17. The method of claim 16, wherein determining the second relative phase error comprises determining the second relative phase error based on the first relative phase error to smooth the second relative phase error with respect to the first relative phase error.

18. A non-transitory computer readable medium having executable instructions operable to cause a data processing apparatus to:

receive, over an interface coupled to a first microphone and a second microphone, a first digitized signal stream and a second digitized signal stream, wherein the first digitized signal stream and the second digitized signal stream correspond to an acoustic signal captured by the first microphone and the second microphone, respectively;

determine a first time-frequency representation of the first digitized signal stream and a second time-frequency representation of the second digitized signal stream, wherein the first time-frequency representation indicates a phase of the first digitized signal stream for a plurality of frequencies and for a first time frame, and wherein the second time-frequency representation indicates a phase of the second digitized signal stream for the plurality of frequencies and for the first time frame;

compute a first parameter that indicates a direction of arrival of the acoustic signal based on a relative arrangement of the first microphone and the second microphone, and the first time-frequency representation and the second time-frequency representation at a first of the plurality of frequencies at the first time frame; and

determine a first relative phase error between the first microphone and the second microphone for the first time frame for the first of the plurality of frequencies based on the first parameter, the first time-frequency representation, and the second time-frequency representation at the first of the plurality of frequencies at the first time frame.

19. The non-transitory computer readable medium of claim 18, wherein the executable instructions are operable to cause the data processing apparatus to:

determine a first phase difference between the first time-frequency representation and the second time-frequency representation at the first of the plurality of quantized frequencies at the first time frame; and

determine the first parameter based on the first phase difference.

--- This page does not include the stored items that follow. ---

-- ==== Sys2Proof/Machine/Connect.lean ====
section
/-!
DEFINITION. Which pin carries which function (R56), the pads' levels as the board and the pulls give them, and what an input function
sees (R61, R62, R83-R85).
-/
namespace Sys2Proof.Machine

/-- The input functions of R56; the UARTs by number, FEV, ETH_RXD and WAKE by index. -/
inductive PinIn where
  | rxd (n : Nat) | cts (n : Nat) | dsr (n : Nat) | kxRx | wpLine | spiReady | cover | feedButton | cutHome | drawerSense
  | fev (k : Nat) | ethRxd (k : Nat) | ethCrsdv | ethRxer | ethMdio | ethRefclk | wake (k : Nat)
  deriving DecidableEq, Repr

/-- The pins on which an input function can be selected, with the FUNC that does, lowest-numbered first (R56). -/
def inputPins (f : PinIn) : List (Nat × Nat) :=
  match f with
  | .rxd 0 => [(48, 1)] | .cts 0 => [(50, 1)] | .dsr 0 => [(52, 1)]
  | .rxd _ => [(54, 1), (79, 2)] | .cts _ => [(56, 1), (81, 2)] | .dsr _ => [(58, 1), (83, 2)]
  | .kxRx => [(34, 1), (89, 2)]
  | .wpLine => [(32, 1)]
  | .spiReady => [(45, 1)]
  | .cutHome => [(21, 1)] | .drawerSense => [(24, 1)] | .cover => [(25, 1)] | .feedButton => [(26, 1)]
  | .fev k => [(59 + k, 1), (84 + k, 2)]
  | .ethRxd k => [(67 + k, 1)]
  | .ethCrsdv => [(69, 1)] | .ethRxer => [(70, 1)] | .ethMdio => [(72, 1)] | .ethRefclk => [(63, 1)]
  | .wake k => [(94 + k, 1)]

/-- The hand-over block whose function a FUNC selects on a pin (R56, R83). -/
def pinBlock (n func : Nat) : Option Nat :=
  if func = 1 then
    (if 47 ≤ n ∧ n ≤ 52 then some 0
     else if 53 ≤ n ∧ n ≤ 58 then some 1
     else if (33 ≤ n ∧ n ≤ 35) ∨ n = 46 then some 2
     else if n = 32 then some 3
     else if 36 ≤ n ∧ n ≤ 45 then some 4
     else if 63 ≤ n ∧ n ≤ 72 then some 6
     else none)
  else if func = 2 then
    (if 78 ≤ n ∧ n ≤ 83 then some 1 else if 88 ≤ n ∧ n ≤ 91 then some 2 else none)
  else none

/-- FUNC of a pin. -/
def pinFunc (s : State) (n : Nat) : Nat := rf s .PIN_MUX n 1 0

/-- The pin's world differs from that of the block whose function it selects (R84). -/
def pinMismatch (s : State) (n : Nat) : Bool :=
  match pinBlock n (pinFunc s n) with
  | some b => pinWorld s n != blockWorld s b
  | none => false

/-- The pin from which an input function is taken: of the pins that carry it, the lowest-numbered (R61); a pin whose world differs from the
block's carries nothing (R83). -/
def inputPin (s : State) (f : PinIn) : Option Nat :=
  ((inputPins f).find? fun p => pinFunc s p.1 == p.2 && !(pinMismatch s p.1)).map fun p => p.1

/-- An input function is carried by a pin; where it is not, its unit sees the level of R62. -/
def connected (s : State) (f : PinIn) : Bool := (inputPin s f).isSome

/-! ## Pads -/

/-- VDD33 is high enough for the pins it powers (R63, R92): above 0.8 V. Between the thresholds of R130 that is a free value. -/
def padsPowered (s : State) : Bool := s.dev.vdd33 || Config.padsUp s.fresh s.cycles

/-- A pin is high-impedance for want of its supply (R92): those of the SPI bank have VDDIO_S, GP94 and GP95 VDDAO (chapter 02). -/
def padDark (s : State) (n : Nat) : Bool :=
  !(padsPowered s) && decide (n < 94) && !(decide (36 ≤ n) && decide (n ≤ 45))

/-- The level of a pad that nothing drives: that of its pull (R63, R67); of one that floats, a free value. WPN (96) has a pull-down and VBUS
(97) is below its threshold. -/
def padPull (s : State) (n : Nat) : Bool :=
  if 96 ≤ n then false
  else if padDark s n then Config.floating n s.fresh s.cycles
  else match rf s .PIN_PAD n 1 0 with
    | 1 => true
    | 2 => false
    | _ => Config.floating n s.fresh s.cycles

/-- The level of a pad that the device does not drive: what the board puts on it, or its pull. -/
def padIn (s : State) (n : Nat) : Bool := (mget (fun _ => (none : Option Bool)) s.pads n).getD (padPull s n)

/-- The level of an input function, where a pin carries it. -/
def inputLine (s : State) (f : PinIn) : Option Bool := (inputPin s f).map (padIn s)

end Sys2Proof.Machine
end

20. The non-transitory computer readable medium of claim 18, wherein the executable instructions are operable to cause the data processing apparatus to:

receive a first additional digitized signal of the first digitized signal stream corresponding to the acoustic signal captured by the first microphone at a second time frame;

receive a second additional digitized signal of the second digitized signal stream corresponding to the acoustic signal captured by the second microphone at the second time frame;

compute a third time-frequency representation for the second time frame based on the first additional digitized signal;

compute a fourth time-frequency representation for the second time frame based on the second additional digitized signal; and

determine a second parameter that indicates a direction of arrival of the acoustic signal for the second time frame based on the third frequency representation and the fourth frequency representation for the second time frame, the relative arrangement of the first microphone and the second microphone, and the first relative phase error for the first time frame; and

determine a second relative phase error between the first microphone and the second microphone for the second time frame for the first of the plurality of frequencies based on the third frequency representation and the fourth frequency representation at the second time frame, and the second parameter.